▼▼▼
-- ==== Sys2Proof/Machine/CanCvu.lean ====
section
/-!
DEFINITION. CAN channels and check-value units (R402-R430): controllers, filters and FIFOs, transmission, bus-off, cabinet reports,
check jobs.
-/
namespace Sys2Proof.Machine

def State.ctl (s : State) (n : Nat) : CanCtl := s.can.ctls.getD n CanCtl.init
def State.modCtl (s : State) (n : Nat) (f : CanCtl → CanCtl) : State := s.modCan fun c => { c with ctls := modAt c.ctls n f }

/-- CAN_STATUS.CFG_REFUSED: a discarded write (R403, R404, R408, R410). -/
def State.canRefused (s : State) : State := s.setB F.CAN_STATUS_CFG_REFUSED true

/-! ### Controller states (R403, R415-R417) -/

/-- A controller's state as CAN_Cn_ERR shows it (0 INIT, 1 error-active, 2 error-passive, 3 bus-off): CAN_STATE (0x0B01) when it
changes. -/
def State.canState (s : State) (n new : Nat) : State :=
  let old := s.get (F.CAN_Cn_ERR_STATE n)
  if new = old then s
  else
    let s := s.set (F.CAN_Cn_ERR_STATE n) new
    s.raise 0x0B01 (if new = 3 then 3 else if new = 2 then 2 else 1) n
      [new, old, s.get (F.CAN_Cn_ERR_TEC n), s.get (F.CAN_Cn_ERR_REC n)]

/-- Every queued CAN_SEND of a controller completes with a status. -/
def State.dropTx (s : State) (n status : Nat) : State :=
  let l := (s.ctl n).tx
  l.foldl (fun t x => t.finish x.p x.num status 0) (s.modCtl n fun c => { c with tx := [] })

/-- CAN_Cn_CTRL is written (R403, R406, R416). -/
def State.canCtrl (s : State) (n w : Nat) : State :=
  let old := s.get (F.CAN_Cn_CTRL_MODE n)
  let new := w % 8
  let s := (s.setB (F.CAN_Cn_CTRL_BRS_EN n) (bitOf w 9)).setB (F.CAN_Cn_CTRL_FD_EN n) (bitOf w 8)
  let s := (s.setB (F.CAN_Cn_CTRL_NOMATCH n) (bitOf w 4)).set (F.CAN_Cn_CTRL_MODE n) new
  if new = old then s
  else
    let s := if old = 1 then s.dropTx n 0x41 else s
    if new = 0 then
      (((s.set (F.CAN_Cn_ERR_TEC n) 0).set (F.CAN_Cn_ERR_REC n) 0).modCtl n fun c => { c with recovering := false }).canState n 0
    else
      let s := if new = 3 then (s.setB (F.CAN_Cn_RATE_RESULT_FOUND n) false).set (F.CAN_Cn_RATE_RESULT_CANDIDATE n) 0 else s
      if old = 0 then s.canState n 1 else s

/-- Is a nominal or data bit timing allowed (R404): `brp`, `seg1`, `seg2`, `sjw` as the fields hold them, `least` kernel clocks? -/
def timingOk (brp seg1 seg2 sjw least1 least : Nat) : Bool :=
  decide (least1 ≤ seg1 + 1) && decide (seg1 ≤ 255) && decide (sjw ≤ seg2) && decide (least ≤ (brp + 1) * (seg1 + seg2 + 3))

/-- RX_DEPTH + TX_DEPTH of all controllers but `n` (R410). -/
def State.bufOthers (s : State) (n : Nat) : Nat :=
  (((List.range 8).filter fun k => k ≠ n).map fun k => s.get (F.CAN_Cn_BUF_RX_DEPTH k) + s.get (F.CAN_Cn_BUF_TX_DEPTH k)).foldl
    (· + ·) 0

/-- Does filter element `e` lie in the list of a controller not in INIT (R408)? -/
def State.filterHeld (s : State) (e : Nat) : Bool :=
  (List.range 8).any fun n =>
    let inL := fun (st c : Nat) => decide (st ≤ e) && decide (e < st + c)
    decide (s.get (F.CAN_Cn_CTRL_MODE n) ≠ 0) &&
      (inL (s.get (F.CAN_Cn_FILT_STD_START n)) (s.get (F.CAN_Cn_FILT_STD_COUNT n)) ||
        inL (s.get (F.CAN_Cn_FILT_EXT_START n)) (s.get (F.CAN_Cn_FILT_EXT_COUNT n)))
▲▲▲
→ **What is needed**
Take the entries above and return only the lines from the one with "let l := (s.ctl n).tx" to the one with "decide (s.get (F.CAN_Cn_CTRL_MODE", both included, unchanged.

→ **Answer box**
  let l := (s.ctl n).tx
  l.foldl (fun t x => t.finish x.p x.num status 0) (s.modCtl n fun c => { c with tx := [] })

/-- CAN_Cn_CTRL is written (R403, R406, R416). -/
def State.canCtrl (s : State) (n w : Nat) : State :=
  let old := s.get (F.CAN_Cn_CTRL_MODE n)
  let new := w % 8
  let s := (s.setB (F.CAN_Cn_CTRL_BRS_EN n) (bitOf w 9)).setB (F.CAN_Cn_CTRL_FD_EN n) (bitOf w 8)
  let s := (s.setB (F.CAN_Cn_CTRL_NOMATCH n) (bitOf w 4)).set (F.CAN_Cn_CTRL_MODE n) new
  if new = old then s
  else
    let s := if old = 1 then s.dropTx n 0x41 else s
    if new = 0 then
      (((s.set (F.CAN_Cn_ERR_TEC n) 0).set (F.CAN_Cn_ERR_REC n) 0).modCtl n fun c => { c with recovering := false }).canState n 0
    else
      let s := if new = 3 then (s.setB (F.CAN_Cn_RATE_RESULT_FOUND n) false).set (F.CAN_Cn_RATE_RESULT_CANDIDATE n) 0 else s
      if old = 0 then s.canState n 1 else s

/-- Is a nominal or data bit timing allowed (R404): `brp`, `seg1`, `seg2`, `sjw` as the fields hold them, `least` kernel clocks? -/
def timingOk (brp seg1 seg2 sjw least1 least : Nat) : Bool :=
  decide (least1 ≤ seg1 + 1) && decide (seg1 ≤ 255) && decide (sjw ≤ seg2) && decide (least ≤ (brp + 1) * (seg1 + seg2 + 3))

/-- RX_DEPTH + TX_DEPTH of all controllers but `n` (R410). -/
def State.bufOthers (s : State) (n : Nat) : Nat :=
  (((List.range 8).filter fun k => k ≠ n).map fun k => s.get (F.CAN_Cn_BUF_RX_DEPTH k) + s.get (F.CAN_Cn_BUF_TX_DEPTH k)).foldl
    (· + ·) 0

/-- Does filter element `e` lie in the list of a controller not in INIT (R408)? -/
def State.filterHeld (s : State) (e : Nat) : Bool :=
  (List.range 8).any fun n =>
    let inL := fun (st c : Nat) => decide (st ≤ e) && decide (e < st + c)
    decide (s.get (F.CAN_Cn_CTRL_MODE n) ≠ 0) &&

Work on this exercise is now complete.